I met the nicest Tranny last night. He/She loves Cheetos.
The guy next to me is watching porn. EVERYTIME I COME TO THE LIBRARY SOME RANDOM GUY NEXT TO ME LOOKS AT PORN.
it's a girl!!
That's great, I look forward to meeting her in 18 years
my dog ran away and came back with a marajuana plant. what are you doing tonight?
i can barely draw a stick figure let alone shave a heart into my pubes
You remember those guys we called the police on after they stole our keg? Turns out one of them is a student instructor in one of my classes. Figuring out how best to use this information.
He texted me for drugs this time. Not sex. I dunno if I should be pleased it's not sex or disappointed that I come across as a druggie
I know. They started calling me The Incident. The hotel maids, that is.

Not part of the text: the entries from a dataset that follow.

-- ==== Sys2Proof/Tests/Slice0.lean ====
section
/-! SUPPORT. Tests against the vectors of 95_test_vectors.md and the words written out from 30_encoding.md. Expected
values come from those files, each test naming its vector. -/

namespace Sys2Proof.Machine.Slice0

/-! ### Helpers -/

/-- The next state of an outcome; reset where there is none. -/
def after (r : Res) : State :=
  match r with
  | .next t => t
  | _ => State.reset

/-- Did the outcome go on? -/
def goesOn (r : Res) : Bool :=
  match r with
  | .next _ => true
  | _ => false

/-- Run operations whole, one after another. -/
def run (is : List Instr) (s : State) : State := is.foldl (fun t i => after (exec i t)) s

/-- An interrupt with the three status answers of the test syntax (R106). -/
def irqWith (st er pb : Word) (s : State) : State :=
  after (exec .irq { s with dev := { s.dev with intStatus := st, fifoStatus := er, pbStatus := pb } })

/-- Reset with DMA_EN, its shadow and DMA_CMD set. -/
def withRegs (e c : Word) : State :=
  { State.reset with
    videoDMA := videoBits e
    dev := { Device.reset with dmaEn := e, dmaCmd := c } }

/-- Program P2 up to its third line: channel 0 streaming 4 x 4, one buffer of 16 bytes. -/
def p2 : State := run [.setfmt 0 4 4 1 .interlaced, .start 0, .enq 0 0x20000000 16] State.reset

/-- P2 with the two field buffers filled. -/
def p2filled : State :=
  { p2 with
    mem := Memory.writeBytes (Memory.writeBytes [] 0x10000000 [0x00, 0x01, 0x02, 0x03, 0x10, 0x11, 0x12, 0x13])
      0x100CA800 [0x80, 0x81, 0x82, 0x83, 0x90, 0x91, 0x92, 0x93] }

/-- P2 after its first interrupt: field 0 captured in slot P. -/
def p2captured : State := irqWith 0x00000001 0 0 p2filled

/-! ### Decoding: words written out from the spec's encodings (V30) -/

theorem test_decode_enable : decodePacket [0x01010000] = .op (.enable 1) [] := by decide

theorem test_decode_disable : decodePacket [0x02010000] = .op (.disable 1) [] := by decide

theorem test_decode_start : decodePacket [0x10080000] = .op (.start 8) [] := by decide

theorem test_decode_stop : decodePacket [0x11070000] = .op (.stop 7) [] := by decide

theorem test_decode_enq :
    decodePacket [0x20000000, 0x20000000, 0x000CA800] = .op (.enq 0 0x20000000 829440) [] := by decide

theorem test_decode_setfmt :
    decodePacket [0x21030012, 0x012002D0, 0x30000004] = .op (.setfmt 3 720 288 2 .top) [0x30000004] := by decide

theorem test_decode_setfmt_alternate :
    decodePacket [0x21050034, 0x00020004] = .op (.setfmt 5 4 2 4 .alternate) [] := by decide

theorem test_decode_rdsr : decodePacket [0x3000003A] = .op (.rdsr 0x3A) [] := by decide

theorem test_decode_events :
    decodeEvent 0b001 = some .irq ∧ decodeEvent 0b010 = some .tdefer ∧ decodeEvent 0b100 = some .twdog := by decide

/-- V30-14 to V30-18: reserved opcodes, RSV, IMM and CH. -/
theorem test_decode_illegal :
    decodePacket [0x00000000] = .illegal .reservedOpcode [] ∧
    decodePacket [0xFF000000] = .illegal .reservedOpcode [] ∧
    decodePacket [0x01100000] = .illegal .reservedBits [] ∧
    decodePacket [0x01010001] = .illegal .immBits [] ∧
    decodePacket [0x30010004] = .illegal .channelBits [] := by decide
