-- ==== Sys2Proof/Machine/Aes.lean ====
section
/-! DEFINITION. VAESDEC, VAESDECLAST, VAESENC, VAESENCLAST and VPCLMULQDQ (46_vaes_vpclmulqdq.md R400 to R414): no
masking, no fault suppression, no broadcast; each 128-bit lane by itself. -/

namespace Sys2Proof.Machine

/-! ## The AES round primitives (R402 to R404) -/

/-- Byte `n` of a 128-bit STATE (R402). -/
def stateByte (st : BitVec 128) (n : Nat) : Byte := st.extractLsb' (8 * n) 8

/-- The STATE of 16 bytes, lowest first. -/
def stateOf (f : Nat → Byte) : BitVec 128 := (lanes 8 16 f).setWidth 128

/-- `ShiftRows`: byte r + 4c from row r, column c + r (R402). -/
def shiftRows (st : BitVec 128) : BitVec 128 := stateOf fun n => stateByte st (n % 4 + 4 * ((n / 4 + n % 4) % 4))

/-- `InvShiftRows`: byte r + 4c from row r, column c - r (R402). -/
def invShiftRows (st : BitVec 128) : BitVec 128 :=
  stateOf fun n => stateByte st (n % 4 + 4 * ((n / 4 + 4 - n % 4) % 4))

/-- `SBOX` (R403). -/
def sbox (x : Byte) : Byte := affineInverseByte 0xF1E3C78F1F3E7CF8#64 x 0x63#8

/-- The rows of `INVSBOX`, column 0 in the highest byte, as the table prints them (R404). -/
def invSboxRow (hi : Nat) : BitVec 128 :=
  match hi with
  | 0 => 0x52096AD53036A538BF40A39E81F3D7FB#128
  | 1 => 0x7CE339829B2FFF87348E4344C4DEE9CB#128
  | 2 => 0x547B9432A6C2233DEE4C950B42FAC34E#128
  | 3 => 0x082EA16628D924B2765BA2496D8BD125#128
  | 4 => 0x72F8F66486689816D4A45CCC5D65B692#128
  | 5 => 0x6C704850FDEDB9DA5E154657A78D9D84#128
  | 6 => 0x90D8AB008CBCD30AF7E45805B8B34506#128
  | 7 => 0xD02C1E8FCA3F0F02C1AFBD0301138A6B#128
  | 8 => 0x3A9111414F67DCEA97F2CFCEF0B4E673#128
  | 9 => 0x96AC7422E7AD3585E2F937E81C75DF6E#128
  | 10 => 0x47F11A711D29C5896FB7620EAA18BE1B#128
  | 11 => 0xFC563E4BC6D279209ADBC0FE78CD5AF4#128
  | 12 => 0x1FDDA8338807C731B11210592780EC5F#128
  | 13 => 0x60517FA919B54A0D2DE57A9F93C99CEF#128
  | 14 => 0xA0E03B4DAE2AF5B0C8EBBB3C83539961#128
  | _ => 0x172B047EBA77D626E169146355210C7D#128

/-- `INVSBOX` (R404). -/
def invSbox (x : Byte) : Byte := stateByte (invSboxRow (x.toNat / 16)) (15 - x.toNat % 16)

/-- `SubBytes` (R402). -/
def subBytes (st : BitVec 128) : BitVec 128 := stateOf fun n => sbox (stateByte st n)
/-- `InvSubBytes` (R402). -/
def invSubBytes (st : BitVec 128) : BitVec 128 := stateOf fun n => invSbox (stateByte st n)

/-- One column times a circulant matrix whose row 0 is `a b c d`: row r is that row turned right r times (R402). -/
def mixWith (a b c d : Byte) (st : BitVec 128) : BitVec 128 :=
  stateOf fun n =>
    let r := n % 4
    let col := fun k => stateByte st ((r + k) % 4 + 4 * (n / 4))
    gf2p8mul a (col 0) ^^^ gf2p8mul b (col 1) ^^^ gf2p8mul c (col 2) ^^^ gf2p8mul d (col 3)

/-- `MixColumns` with M, rows turned from 02 03 01 01 (R402). -/
def mixColumns (st : BitVec 128) : BitVec 128 := mixWith 2#8 3#8 1#8 1#8 st
/-- `InvMixColumns` with IM, rows turned from 0E 0B 0D 09 (R402). -/
def invMixColumns (st : BitVec 128) : BitVec 128 := mixWith 0x0E#8 0x0B#8 0x0D#8 0x09#8 st

/-- One lane of VAESDEC (R405). -/
def aesDec (st key : BitVec 128) : BitVec 128 := invMixColumns (invSubBytes (invShiftRows st)) ^^^ key
/-- One lane of VAESDECLAST (R406). -/
def aesDecLast (st key : BitVec 128) : BitVec 128 := invSubBytes (invShiftRows st) ^^^ key
/-- One lane of VAESENC (R407). -/
def aesEnc (st key : BitVec 128) : BitVec 128 := mixColumns (subBytes (shiftRows st)) ^^^ key
/-- One lane of VAESENCLAST (R408). -/
def aesEncLast (st key : BitVec 128) : BitVec 128 := subBytes (shiftRows st) ^^^ key

/-- A lane function on every 128-bit lane. -/
def aesOp (vl : Nat) (f : BitVec 128 → BitVec 128 → BitVec 128) (x y : Vec) : Vec :=
  lanes 128 (vl / 128) fun i => f (elem 128 x i) (elem 128 y i)

/-! ## Carry-less multiplication (R409 to R412) -/

/-- `PCLMUL128`: the XOR of `x << k` over the set bits `k` of `y` (R411). -/
def pclmul128 (x y : Word64) : BitVec 128 :=
  (List.range 64).foldl (fun acc k => if y.getLsbD k then acc ^^^ (x.setWidth 128 <<< k) else acc) 0#128

/-- A quadword of a lane. -/
def quadOf (lane : BitVec 128) (hi : Bool) : Word64 := lane.extractLsb' (if hi then 64 else 0) 64

/-- Each lane: imm[0] picks the half of vvvv, imm[4] the half of r/m (R409, R412). -/
def pclmulOp (vl : Nat) (imm : Byte) (x y : Vec) : Vec :=
  lanes 128 (vl / 128) fun i =>
    pclmul128 (quadOf (elem 128 x i) (imm.getLsbD 0)) (quadOf (elem 128 y i) (imm.getLsbD 4))

/-- VAESDEC ymm1, ymm2, ymm3/m256. -/
def execVaesdecVex256 (v : Vex) (rm : Rm) (s : State) : Host.Outcome State Fault Refusal :=
  runVex (vexRow [.vaes] 256) (aesOp 256 aesDec) v rm s

/-- VAESDEC xmm1, xmm2, xmm3/m128. -/
def execVaesdec128 (e : Evex) (rm : Rm) (s : State) : Host.Outcome State Fault Refusal :=
  runEvex (evexRow [.avx512vl, .vaes] 128 64 0 false true .none) (fun _ => aesOp 128 aesDec) e rm s

/-- VAESDEC ymm1, ymm2, ymm3/m256. -/
def execVaesdec256 (e : Evex) (rm : Rm) (s : State) : Host.Outcome State Fault Refusal :=
  runEvex (evexRow [.avx512vl, .vaes] 256 64 0 false true .none) (fun _ => aesOp 256 aesDec) e rm s

/-- VAESDEC zmm1, zmm2, zmm3/m512. -/
def execVaesdec512 (e : Evex) (rm : Rm) (s : State) : Host.Outcome State Fault Refusal :=
  runEvex (evexRow [.avx512f, .vaes] 512 64 0 false true .none) (fun _ => aesOp 512 aesDec) e rm s

/-- VAESDECLAST ymm1, ymm2, ymm3/m256. -/
def execVaesdeclastVex256 (v : Vex) (rm : Rm) (s : State) : Host.Outcome State Fault Refusal :=
  runVex (vexRow [.vaes] 256) (aesOp 256 aesDecLast) v rm s

/-- VAESDECLAST xmm1, xmm2, xmm3/m128. -/
def execVaesdeclast128 (e : Evex) (rm : Rm) (s : State) : Host.Outcome State Fault Refusal :=
  runEvex (evexRow [.avx512vl, .vaes] 128 64 0 false true .none) (fun _ => aesOp 128 aesDecLast) e rm s

/-- VAESDECLAST ymm1, ymm2, ymm3/m256. -/
def execVaesdeclast256 (e : Evex) (rm : Rm) (s : State) : Host.Outcome State Fault Refusal :=
  runEvex (evexRow [.avx512vl, .vaes] 256 64 0 false true .none) (fun _ => aesOp 256 aesDecLast) e rm s

/-- VAESDECLAST zmm1, zmm2, zmm3/m512. -/
def execVaesdeclast512 (e : Evex) (rm : Rm) (s : State) : Host.Outcome State Fault Refusal :=
  runEvex (evexRow [.avx512f, .vaes] 512 64 0 false true .none) (fun _ => aesOp 512 aesDecLast) e rm s

/-- VAESENC ymm1, ymm2, ymm3/m256. -/
def execVaesencVex256 (v : Vex) (rm : Rm) (s : State) : Host.Outcome State Fault Refusal :=
  runVex (vexRow [.vaes] 256) (aesOp 256 aesEnc) v rm s

/-- VAESENC xmm1, xmm2, xmm3/m128. -/
def execVaesenc128 (e : Evex) (rm : Rm) (s : State) : Host.Outcome State Fault Refusal :=
  runEvex (evexRow [.avx512vl, .vaes] 128 64 0 false true .none) (fun _ => aesOp 128 aesEnc) e rm s

/-- VAESENC ymm1, ymm2, ymm3/m256. -/
def execVaesenc256 (e : Evex) (rm : Rm) (s : State) : Host.Outcome State Fault Refusal :=
  runEvex (evexRow [.avx512vl, .vaes] 256 64 0 false true .none) (fun _ => aesOp 256 aesEnc) e rm s

/-- VAESENC zmm1, zmm2, zmm3/m512. -/
def execVaesenc512 (e : Evex) (rm : Rm) (s : State) : Host.Outcome State Fault Refusal :=
  runEvex (evexRow [.avx512f, .vaes] 512 64 0 false true .none) (fun _ => aesOp 512 aesEnc) e rm s

/-- VAESENCLAST ymm1, ymm2, ymm3/m256. -/
def execVaesenclastVex256 (v : Vex) (rm : Rm) (s : State) : Host.Outcome State Fault Refusal :=
  runVex (vexRow [.vaes] 256) (aesOp 256 aesEncLast) v rm s

/-- VAESENCLAST xmm1, xmm2, xmm3/m128. -/
def execVaesenclast128 (e : Evex) (rm : Rm) (s : State) : Host.Outcome State Fault Refusal :=
  runEvex (evexRow [.avx512vl, .vaes] 128 64 0 false true .none) (fun _ => aesOp 128 aesEncLast) e rm s

/-- VAESENCLAST ymm1, ymm2, ymm3/m256. -/
def execVaesenclast256 (e : Evex) (rm : Rm) (s : State) : Host.Outcome State Fault Refusal :=
  runEvex (evexRow [.avx512vl, .vaes] 256 64 0 false true .none) (fun _ => aesOp 256 aesEncLast) e rm s

/-- VAESENCLAST zmm1, zmm2, zmm3/m512. -/
def execVaesenclast512 (e : Evex) (rm : Rm) (s : State) : Host.Outcome State Fault Refusal :=
  runEvex (evexRow [.avx512f, .vaes] 512 64 0 false true .none) (fun _ => aesOp 512 aesEncLast) e rm s

/-- VPCLMULQDQ ymm1, ymm2, ymm3/m256, imm8. -/
def execVpclmulqdqVex256 (v : Vex) (rm : Rm) (imm : Byte) (s : State) : Host.Outcome State Fault Refusal :=
  runVex (vexRow [.vpclmulqdq] 256) (pclmulOp 256 imm) v rm s

/-- VPCLMULQDQ xmm1, xmm2, xmm3/m128, imm8. -/
def execVpclmulqdq128 (e : Evex) (rm : Rm) (imm : Byte) (s : State) : Host.Outcome State Fault Refusal :=
  runEvex (evexRow [.avx512vl, .vpclmulqdq] 128 64 0 false true .none) (fun _ => pclmulOp 128 imm) e rm s

/-- VPCLMULQDQ ymm1, ymm2, ymm3/m256, imm8. -/
def execVpclmulqdq256 (e : Evex) (rm : Rm) (imm : Byte) (s : State) : Host.Outcome State Fault Refusal :=
  runEvex (evexRow [.avx512vl, .vpclmulqdq] 256 64 0 false true .none) (fun _ => pclmulOp 256 imm) e rm s

/-- VPCLMULQDQ zmm1, zmm2, zmm3/m512, imm8. -/
def execVpclmulqdq512 (e : Evex) (rm : Rm) (imm : Byte) (s : State) : Host.Outcome State Fault Refusal :=
  runEvex (evexRow [.avx512f, .vpclmulqdq] 512 64 0 false true .none) (fun _ => pclmulOp 512 imm) e rm s

end Sys2Proof.Machine
end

Why doesn't the washer have a puke setting?
Why i have shady connections. Owner just txt me asking to come by and judge the new stripper.
He was in the middle of making out with two girls at once, but then the guy next to me said "I feel like I'm watching Animal Planet" he stopped to give him a high five
My dad sent me a 10 ft beer bong and my mom sent me ideas for future careers. I'll let you guess who my favorite parent is. Also, come over tonight. and bring beers.
I found a playlist on my ipod with only one song on it: gold digger. confused, but not surprised.
Guess who just set half their backyard on fire.
Please tell me youre joking.
Nope. on the brightside though, im really gonna quit smoking this time.
My New Year's resolution consists of less weekday hangovers, more sex, and more money.